HISTORYtalks: Strategic-level Reasons for Confederate Defeat: a Reappraisal by Dr. Christian B. Keller
Sat, Jan 15
|Online Event


Time & Location
Jan 15, 2022, 7:00 PM EST
Online Event
Guests
About the Event
Please join us for a Chambersburg Civil War Seminars & Tours Lecture Series! Our next lecture will be: Strategic-level Reasons for Confederate Defeat: a Reappraisal by Dr. Christian B. Keller. Cost is $6 per person. Zoom Login details will be sent with your email registration confirmation. The talk will be recorded and sent to participants to view about a week after the live talk.
Synopsis
Why the Confederacy failed in its bid for independence has been a topic of debate since 1865. Generations of historians have argued about lapses in political and military leadership, defeat in key campaigns, the erosion of home front support, and other factors, but few have examined the phenomenon of rebel disaster in its totality at the strategic level of war. Utilizing classical and modern strategic theory as interpretative lenses, Dr. Keller will evaluate the critical diplomatic, informational, military, and economic mistakes that, when coupled with the Union's better strategic acumen and plain old fashioned luck, resulted in the historical outcome. This presentation is largely based on the conclusions he and his contributors arrived at in his most recent book, Southern Strategies: Why the Confederacy Failed.
Biography
Since 2011, Dr. Christian B. Keller has been Professor of History in the Department of National Security and Strategy at the United States Army War College, Carlisle, PA, where he teaches courses for senior leaders on the theory of war and strategy, national security policy and strategy, and the American Civil War.

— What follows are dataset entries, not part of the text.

-- ==== Sys2Proof/Machine/RegMap.lean ====
section
/-!
DEFINITION. Sys2Proof/Machine/RegMap.lean: the registers of every page, as the register tables of
the spec give them: offset, fields, types and reset values.
-/
namespace Sys2Proof.Machine

/-- The kinds of page of 01_register_pages.md Table 1-3 (`dbg` is the Vopen control block, R487). -/
inductive PageKind where
  | own
  | clk
  | pwr
  | sysid
  | temp
  | otp
  | lintel
  | lent
  | lctl
  | evf
  | sash
  | tpl
  | jq
  | wing
  | mon
  | inj
  | cap
  | pwm
  | cmp
  | group
  | cassrc
  | adc
  | sd
  | timer
  | enc
  | wd
  | tlc
  | tlnb
  | ferr
  | intc
  | intsrc
  | hbm
  | code
  | scrub
  | sill
  | pf
  | dma
  | eth
  | can
  | xspi
  | i2c
  | dbg
  | rst
  | flt
  | vt
  | tltt
  | tlcnt
  | fcal
  | wdc
  deriving DecidableEq, Repr

/-- Register field types (00_scope.md). -/
inductive RType where
  | rw | rwl | ro | rc | wo | w1c | w1s
  deriving DecidableEq, Repr

/-- A field of a register word: place, type, reset value, expert-only. -/
structure RField where
  lsb : Nat
  width : Nat
  ty : RType
  reset : Nat
  expert : Bool
  deriving DecidableEq, Repr

/-- A 32-bit register word, repeated `cnt` times `stride` bytes apart (and `cnt2` times `stride2` within each).
`pair`: a 64-bit access at its offset is permitted. -/
structure RWord where
  ofs : Nat
  cnt : Nat
  stride : Nat
  cnt2 : Nat
  stride2 : Nat
  pair : Bool
  fields : List RField
  deriving DecidableEq, Repr

/-- Whether an offset is one of a word's. -/
def RWord.covers (r : RWord) (o : Nat) : Bool :=
  r.ofs ≤ o && (o - r.ofs) / r.stride < r.cnt && ((o - r.ofs) % r.stride) % r.stride2 == 0 &&
    ((o - r.ofs) % r.stride) / r.stride2 < r.cnt2

/-- A field's place: offset of its word in the page, lowest bit, width. -/
structure Fld where
  ofs : Nat
  lsb : Nat
  width : Nat
  deriving DecidableEq, Repr

/-- Words of the own page: 01_register_pages.md R37. -/
def regs_own : List RWord :=
  [
    ⟨0x040, 1, 0, 1, 0, true, [⟨0, 32, .rwl, 0, false⟩]⟩,
    ⟨0x044, 1, 0, 1, 0, false, [⟨0, 16, .rwl, 0, false⟩]⟩,
    ⟨0x048, 1, 0, 1, 0, false, [⟨0, 12, .rwl, 0, false⟩, ⟨31, 1, .rwl, 0, false⟩]⟩,
    ⟨0x04C, 1, 0, 1, 0, false, [⟨0, 1, .wo, 0, false⟩]⟩,
    ⟨0x050, 1, 0, 1, 0, false, [⟨0, 16, .ro, 0, false⟩]⟩]

/-- Words of the clk page: 03_clocks_power_reset.md R58. -/
def regs_clk : List RWord :=
  [
    ⟨0x040, 1, 0, 1, 0, false, [⟨0, 1, .ro, 0, false⟩, ⟨1, 1, .ro, 0, false⟩, ⟨2, 1, .ro, 0, false⟩, ⟨3, 1, .ro, 0, false⟩, ⟨4, 1, .ro, 0, false⟩, ⟨8, 8, .ro, 0, false⟩]⟩,
    ⟨0x044, 1, 0, 1, 0, false, [⟨0, 1, .rwl, 0, false⟩, ⟨1, 1, .rwl, 0, false⟩, ⟨2, 1, .rwl, 0, false⟩]⟩]

/-- Words of the pwr page: 03_clocks_power_reset.md R63. -/
def regs_pwr : List RWord :=
  [
    ⟨0x040, 1, 0, 1, 0, false, [⟨0, 31, .rwl, 0x20000010, false⟩]⟩,
    ⟨0x044, 1, 0, 1, 0, false, [⟨0, 31, .ro, 0x20000010, false⟩, ⟨31, 1, .ro, 1, false⟩]⟩,
    ⟨0x048, 1, 0, 1, 0, false, [⟨0, 31, .ro, 0, false⟩]⟩,
    ⟨0x04C, 1, 0, 1, 0, false, [⟨0, 5, .rc, 0, false⟩, ⟨8, 4, .rc, 0, false⟩, ⟨31, 1, .rc, 0, false⟩]⟩,
    ⟨0x050, 1, 0, 1, 0, false, [⟨0, 1, .rwl, 0, false⟩, ⟨1, 1, .rwl, 0, false⟩]⟩,
    ⟨0x054, 1, 0, 1, 0, false, [⟨0, 1, .w1s, 0, false⟩]⟩,
    ⟨0x058, 1, 0, 1, 0, false, [⟨0, 24, .rwl, 0, false⟩]⟩]

/-- Words of the sysid page: 03_clocks_power_reset.md R71. -/
def regs_sysid : List RWord :=
  [
    ⟨0x040, 1, 0, 1, 0, false, [⟨0, 16, .ro, 0x9640, false⟩, ⟨16, 8, .ro, 0x10, false⟩]⟩,
    ⟨0x044, 1, 0, 1, 0, false, [⟨0, 1, .w1c, 1, false⟩, ⟨1, 1, .w1c, 0, false⟩, ⟨2, 1, .w1c, 0, false⟩, ⟨3, 1, .w1c, 0, false⟩, ⟨4, 1, .w1c, 0, false⟩, ⟨5, 1, .w1c, 0, false⟩, ⟨6, 1, .w1c, 0, false⟩, ⟨7, 1, .w1c, 0, false⟩, ⟨8, 1, .w1c, 0, false⟩]⟩,
    ⟨0x048, 1, 0, 1, 0, false, [⟨0, 3, .ro, 0, false⟩, ⟨8, 4, .ro, 0, false⟩, ⟨16, 8, .ro, 0, false⟩]⟩,
    ⟨0x04C, 1, 0, 1, 0, false, [⟨0, 2, .ro, 0, false⟩, ⟨8, 8, .ro, 0, false⟩, ⟨31, 1, .ro, 0, false⟩]⟩]

/-- Words of the temp page: 03_clocks_power_reset.md R73. -/
def regs_temp : List RWord :=
  [
    ⟨0x040, 8, 4, 1, 0, false, [⟨0, 16, .ro, 0, false⟩]⟩,
    ⟨0x060, 1, 0, 1, 0, false, [⟨0, 3, .ro, 0, false⟩, ⟨16, 16, .ro, 0, false⟩]⟩,
    ⟨0x064, 1, 0, 1, 0, false, [⟨0, 16, .rwl, 0x7d0, false⟩]⟩,
    ⟨0x068, 1, 0, 1, 0, false, [⟨0, 8, .rwl, 0x30, false⟩]⟩,
    ⟨0x06C, 1, 0, 1, 0, false, [⟨0, 16, .rc, 0x8000, false⟩]⟩]

/-- Words of the otp page: 03_clocks_power_reset.md R83. -/
def regs_otp : List RWord :=
  [
    ⟨0x040, 1, 0, 1, 0, false, [⟨0, 7, .ro, 0, false⟩, ⟨8, 4, .ro, 0, false⟩, ⟨12, 2, .ro, 0, false⟩, ⟨14, 1, .ro, 0, false⟩, ⟨16, 2, .ro, 0, false⟩, ⟨18, 2, .ro, 0, false⟩, ⟨20, 4, .ro, 0, false⟩, ⟨24, 1, .ro, 0, false⟩, ⟨30, 1, .w1c, 0, false⟩, ⟨31, 1, .ro, 0, false⟩]⟩,
    ⟨0x044, 1, 0, 1, 0, false, [⟨0, 1, .wo, 0, false⟩, ⟨1, 1, .wo, 0, false⟩, ⟨2, 2, .wo, 0, false⟩, ⟨4, 1, .wo, 0, false⟩, ⟨8, 4, .wo, 0, false⟩]⟩,
    ⟨0x048, 1, 0, 1, 0, false, [⟨0, 16, .ro, 0, false⟩, ⟨16, 11, .ro, 0, false⟩]⟩,
    ⟨0x080, 12, 4, 1, 0, false, [⟨0, 32, .wo, 0, false⟩]⟩,
    ⟨0x100, 4, 64, 12, 4, false, [⟨0, 32, .ro, 0, false⟩]⟩]

/-- Words of the lintel page: 04_time_base_and_launch.md R88. -/
def regs_lintel : List RWord :=
  [
    ⟨0x040, 1, 0, 1, 0, true, [⟨0, 32, .ro, 0, false⟩]⟩,
    ⟨0x044, 1, 0, 1, 0, false, [⟨0, 32, .ro, 0, false⟩]⟩,
    ⟨0x048, 1, 0, 1, 0, false, [⟨0, 32, .rwl, 0, false⟩]⟩,
    ⟨0x04C, 1, 0, 1, 0, false, [⟨0, 32, .ro, 0, false⟩]⟩,
    ⟨0x050, 1, 0, 1, 0, true, [⟨0, 32, .rwl, 0, false⟩]⟩,
    ⟨0x054, 1, 0, 1, 0, false, [⟨0, 32, .rwl, 0, false⟩]⟩,
    ⟨0x058, 1, 0, 1, 0, false, [⟨0, 1, .wo, 0, false⟩]⟩,
    ⟨0x05C, 1, 0, 1, 0, false, [⟨0, 1, .w1c, 0, false⟩, ⟨1, 1, .w1c, 0, false⟩, ⟨8, 4, .ro, 0, false⟩, ⟨16, 8, .ro, 0, false⟩]⟩,
    ⟨0x060, 1, 0, 1, 0, false, [⟨0, 32, .ro, 0, false⟩]⟩,
    ⟨0x064, 1, 0, 1, 0, false, [⟨0, 32, .ro, 0, false⟩]⟩,
    ⟨0x068, 1, 0, 1, 0, false, [⟨0, 4, .ro, 0, false⟩]⟩]

/-- Words of the lent page: 04_time_base_and_launch.md R93. -/
def regs_lent : List RWord :=
  [
    ⟨0x100, 64, 32, 1, 0, true, [⟨0, 32, .rwl, 0, false⟩]⟩,
    ⟨0x104, 64, 32, 1, 0, false, [⟨0, 32, .rwl, 0, false⟩]⟩,
    ⟨0x108, 64, 32, 1, 0, true, [⟨0, 32, .rwl, 0, true⟩]⟩,
    ⟨0x10C, 64, 32, 1, 0, false, [⟨0, 32, .rwl, 0, true⟩]⟩,
    ⟨0x110, 64, 32, 1, 0, false, [⟨0, 31, .rwl, 0, true⟩, ⟨31, 1, .rwl, 0, true⟩]⟩,
    ⟨0x114, 64, 32, 1, 0, false, [⟨0, 1, .rwl, 0, false⟩, ⟨4, 4, .rwl, 0, false⟩, ⟨8, 1, .w1c, 0, false⟩, ⟨9, 1, .w1c, 0, false⟩]⟩,
    ⟨0x118, 64, 32, 1, 0, false, [⟨0, 32, .rwl, 0, false⟩]⟩,
    ⟨0x11C, 64, 32, 1, 0, false, [⟨0, 32, .rwl, 0, false⟩]⟩]

/-- Words of the lctl page: 04_time_base_and_launch.md R100. -/
def regs_lctl : List RWord :=
  [
    ⟨0x040, 1, 0, 1, 0, true, [⟨0, 32, .rw, 0, false⟩]⟩,
    ⟨0x044, 1, 0, 1, 0, false, [⟨0, 32, .rw, 0, false⟩]⟩,
    ⟨0x048, 1, 0, 1, 0, false, [⟨0, 32, .rw, 0, false⟩]⟩,
    ⟨0x04C, 1, 0, 1, 0, false, [⟨0, 9, .ro, 0, false⟩]⟩,
    ⟨0x050, 1, 0, 1, 0, false, [⟨0, 32, .rc, 0, false⟩]⟩,
    ⟨0x054, 1, 0, 1, 0, false, [⟨0, 32, .rc, 0, false⟩]⟩,
    ⟨0x058, 1, 0, 1, 0, false, [⟨0, 8, .ro, 0, false⟩]⟩]

/-- Words of the evf page: 04_time_base_and_launch.md R108. -/
def regs_evf : List RWord :=
  [
    ⟨0x040, 4, 4, 1, 0, false, [⟨0, 32, .w1s, 0, false⟩]⟩,
    ⟨0x050, 4, 4, 1, 0, false, [⟨0, 32, .w1c, 0, false⟩]⟩,
    ⟨0x060, 4, 4, 1, 0, false, [⟨0, 32, .ro, 0, false⟩]⟩]

/-- Words of the sash page: 05_loop_engine_architecture.md R129, 06_microword_and_control_store.md R163. -/
def regs_sash : List RWord :=
  [
    ⟨0x010, 1, 0, 1, 0, false, [⟨0, 1, .ro, 0, false⟩, ⟨1, 1, .ro, 0, false⟩, ⟨2, 1, .ro, 0, false⟩, ⟨3, 1, .ro, 0, false⟩, ⟨4, 1, .w1c, 0, false⟩, ⟨5, 1, .w1c, 0, false⟩, ⟨6, 1, .w1c, 0, false⟩, ⟨7, 1, .w1c, 0, false⟩, ⟨8, 1, .w1c, 0, false⟩]⟩,
    ⟨0x040, 1, 0, 1, 0, false, [⟨0, 4, .rw, 0xf, false⟩, ⟨8, 4, .rw, 0, false⟩]⟩,
    ⟨0x044, 1, 0, 1, 0, false, [⟨0, 32, .rc, 0, false⟩]⟩,
    ⟨0x048, 1, 0, 1, 0, false, [⟨0, 32, .rc, 0, false⟩]⟩,
    ⟨0x04C, 1, 0, 1, 0, false, [⟨0, 2, .rc, 0, false⟩, ⟨2, 3, .rc, 0, false⟩, ⟨5, 3, .rc, 0, false⟩, ⟨8, 12, .rc, 0, false⟩, ⟨20, 1, .rc, 0, false⟩, ⟨21, 1, .rc, 0, false⟩, ⟨22, 1, .rc, 0, false⟩, ⟨31, 1, .rc, 0, false⟩]⟩,
    ⟨0x050, 1, 0, 1, 0, true, [⟨0, 32, .ro, 0, false⟩]⟩,
    ⟨0x054, 1, 0, 1, 0, false, [⟨0, 32, .ro, 0, false⟩]⟩,
    ⟨0x058, 1, 0, 1, 0, false, [⟨0, 16, .rc, 0, false⟩, ⟨16, 16, .rc, 0, false⟩]⟩,
    ⟨0x05C, 1, 0, 1, 0, false, [⟨0, 2, .rwl, 0, true⟩, ⟨2, 3, .rwl, 0, true⟩, ⟨5, 2, .rwl, 0, true⟩]⟩,
    ⟨0x100, 32, 4, 1, 0, false, [⟨0, 1, .rw, 0, false⟩, ⟨1, 3, .rw, 0, false⟩, ⟨4, 8, .rw, 0, false⟩]⟩,
    ⟨0x080, 1, 0, 1, 0, false, [⟨0, 1, .ro, 0, false⟩, ⟨1, 1, .ro, 0, false⟩, ⟨2, 1, .ro, 0, false⟩, ⟨3, 1, .ro, 0, false⟩, ⟨8, 4, .ro, 0, false⟩]⟩,
    ⟨0x084, 1, 0, 1, 0, false, [⟨0, 32, .ro, 0, false⟩]⟩] ++
  [
    ⟨0x088, 1, 0, 1, 0, false, [⟨0, 32, .ro, 0, false⟩]⟩,
    ⟨0x08C, 1, 0, 1, 0, false, [⟨0, 1, .rwl, 0, false⟩, ⟨1, 1, .wo, 0, false⟩, ⟨2, 1, .wo, 0, false⟩, ⟨3, 1, .wo, 0, false⟩]⟩,
    ⟨0x090, 1, 0, 1, 0, false, [⟨0, 32, .rwl, 0, false⟩]⟩,
    ⟨0x094, 1, 0, 1, 0, false, [⟨0, 13, .rwl, 0, false⟩]⟩,
    ⟨0x098, 1, 0, 1, 0, false, [⟨0, 32, .rwl, 0, false⟩]⟩,
    ⟨0x09C, 1, 0, 1, 0, false, [⟨0, 16, .rc, 0, false⟩, ⟨16, 16, .rc, 0, false⟩]⟩,
    ⟨0x0A0, 1, 0, 1, 0, false, [⟨0, 13, .ro, 0, false⟩, ⟨31, 1, .ro, 0, false⟩]⟩,
    ⟨0x0A4, 1, 0, 1, 0, false, [⟨0, 32, .ro, 0x100, false⟩]⟩,
    ⟨0x180, 16, 4, 1, 0, false, [⟨0, 11, .rwl, 0, false⟩]⟩,
    ⟨0x200, 16, 4, 1, 0, false, [⟨0, 16, .rwl, 0, false⟩, ⟨16, 12, .rwl, 0, false⟩, ⟨31, 1, .rwl, 0, false⟩]⟩,
    ⟨0x240, 16, 4, 1, 0, false, [⟨0, 16, .rwl, 0, false⟩, ⟨16, 12, .rwl, 0, false⟩, ⟨31, 1, .rwl, 0, false⟩]⟩]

In 2017 he was named the General Dwight D. Eisenhower Chair of National Security and in 2019 became the Director of the Military History Program for the school.
Previously, he served as Professor of Military History for five and a half years at the Army Command and General Staff College, Ft. Belvoir, VA, and has also taught at numerous civilian institutions, including Shippensburg University, Gettysburg College, Dickinson College, and Washington and Lee University. In 2001-2002, after completing his Ph.D, Dr. Keller was a Fulbright Professor of American History at the University of Jena, Germany.
Along with many scholarly articles focusing on strategic, operational, and ethnic topics in the Civil War, he is author of The Great Partnership: Robert E. Lee, Stonewall Jackson, and the Fate of the Confederacy (Pegasus, 2019); author of Chancellorsville and the Germans: Nativism, Ethnicity, and Civil War Memory (Fordham, 2007); co-author of Damn Dutch: Pennsylvania Germans at Gettysburg (Stackpole/Rowman-Littlefield, 2004); co-author of The Civil War: A Visual History (Dorling-Kindersley/Smithsonian Institution, 2011); and co-author of Pennsylvania: A Military History (Westholme, 2016). His newest book, Southern Strategies: Why the Confederacy Failed was published by the University Press of Kansas in June 2021.
Dr. Keller’s next project, a new narrative of the Army of Northern Virginia based on dozens of previously unpublished wartime letters written by generals and staff officers, is currently in the final research phases with a prospective publication date in early 2024.
A native of Carlisle, Dr. Keller lives with his wife, Kelley, in an antebellum house that witnessed the occupation of Carlisle Barracks by Confederate troops at the end of June 1863.